- _Aim of the exercise_
Copy each line below that has "links".

(Collected data)
-- ==== Sys2Proof/Laws/State.lean ====
section
/-! SUPPORT. Each update of the state leaves every other field alone, and a read of what was just written. -/

namespace Sys2Proof.Machine

/-! ## setTile -/

section
variable (s : State) (t : Nat) (x : Tile)
@[simp] theorem State.setTile_pending : (s.setTile t x).pending = s.pending := rfl
@[simp] theorem State.setTile_fused : (s.setTile t x).fused = s.fused := rfl
@[simp] theorem State.setTile_bell : (s.setTile t x).bell = s.bell := rfl
@[simp] theorem State.setTile_job : (s.setTile t x).job = s.job := rfl
@[simp] theorem State.setTile_mem : (s.setTile t x).mem = s.mem := rfl
@[simp] theorem State.setTile_cq : (s.setTile t x).cq = s.cq := rfl
@[simp] theorem State.setTile_lkSelect : (s.setTile t x).lkSelect = s.lkSelect := rfl
@[simp] theorem State.setTile_lkLane : (s.setTile t x).lkLane = s.lkLane := rfl
@[simp] theorem State.setTile_links : (s.setTile t x).links = s.links := rfl
@[simp] theorem State.setTile_rt : (s.setTile t x).rt = s.rt := rfl
@[simp] theorem State.setTile_rc : (s.setTile t x).rc = s.rc := rfl
@[simp] theorem State.setTile_nv : (s.setTile t x).nv = s.nv := rfl
@[simp] theorem State.setTile_sv : (s.setTile t x).sv = s.sv := rfl
@[simp] theorem State.setTile_hi : (s.setTile t x).hi = s.hi := rfl
@[simp] theorem State.setTile_mb : (s.setTile t x).mb = s.mb := rfl
@[simp] theorem State.setTile_dg : (s.setTile t x).dg = s.dg := rfl
@[simp] theorem State.setTile_sec : (s.setTile t x).sec = s.sec := rfl
@[simp] theorem State.setTile_pw : (s.setTile t x).pw = s.pw := rfl
@[simp] theorem State.setTile_pins : (s.setTile t x).pins = s.pins := rfl
@[simp] theorem State.setTile_ts : (s.setTile t x).ts = s.ts := rfl
@[simp] theorem State.setTile_out : (s.setTile t x).out = s.out := rfl
@[simp] theorem State.setTile_free : (s.setTile t x).free = s.free := rfl
end

/-! ## modTile -/

section
variable (s : State) (t : Nat) (f : Tile → Tile)
@[simp] theorem State.modTile_pending : (s.modTile t f).pending = s.pending := rfl
@[simp] theorem State.modTile_fused : (s.modTile t f).fused = s.fused := rfl
@[simp] theorem State.modTile_bell : (s.modTile t f).bell = s.bell := rfl
@[simp] theorem State.modTile_job : (s.modTile t f).job = s.job := rfl
@[simp] theorem State.modTile_mem : (s.modTile t f).mem = s.mem := rfl
@[simp] theorem State.modTile_cq : (s.modTile t f).cq = s.cq := rfl
@[simp] theorem State.modTile_lkSelect : (s.modTile t f).lkSelect = s.lkSelect := rfl
@[simp] theorem State.modTile_lkLane : (s.modTile t f).lkLane = s.lkLane := rfl
@[simp] theorem State.modTile_links : (s.modTile t f).links = s.links := rfl
@[simp] theorem State.modTile_rt : (s.modTile t f).rt = s.rt := rfl
@[simp] theorem State.modTile_rc : (s.modTile t f).rc = s.rc := rfl
@[simp] theorem State.modTile_nv : (s.modTile t f).nv = s.nv := rfl
@[simp] theorem State.modTile_sv : (s.modTile t f).sv = s.sv := rfl
@[simp] theorem State.modTile_hi : (s.modTile t f).hi = s.hi := rfl
@[simp] theorem State.modTile_mb : (s.modTile t f).mb = s.mb := rfl
@[simp] theorem State.modTile_dg : (s.modTile t f).dg = s.dg := rfl
@[simp] theorem State.modTile_sec : (s.modTile t f).sec = s.sec := rfl
@[simp] theorem State.modTile_pw : (s.modTile t f).pw = s.pw := rfl
@[simp] theorem State.modTile_pins : (s.modTile t f).pins = s.pins := rfl
@[simp] theorem State.modTile_ts : (s.modTile t f).ts = s.ts := rfl
@[simp] theorem State.modTile_out : (s.modTile t f).out = s.out := rfl
@[simp] theorem State.modTile_free : (s.modTile t f).free = s.free := rfl
end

- _Answer to this exercise_
@[simp] theorem State.setTile_links : (s.setTile t x).links = s.links := rfl
@[simp] theorem State.modTile_links : (s.modTile t f).links = s.links := rfl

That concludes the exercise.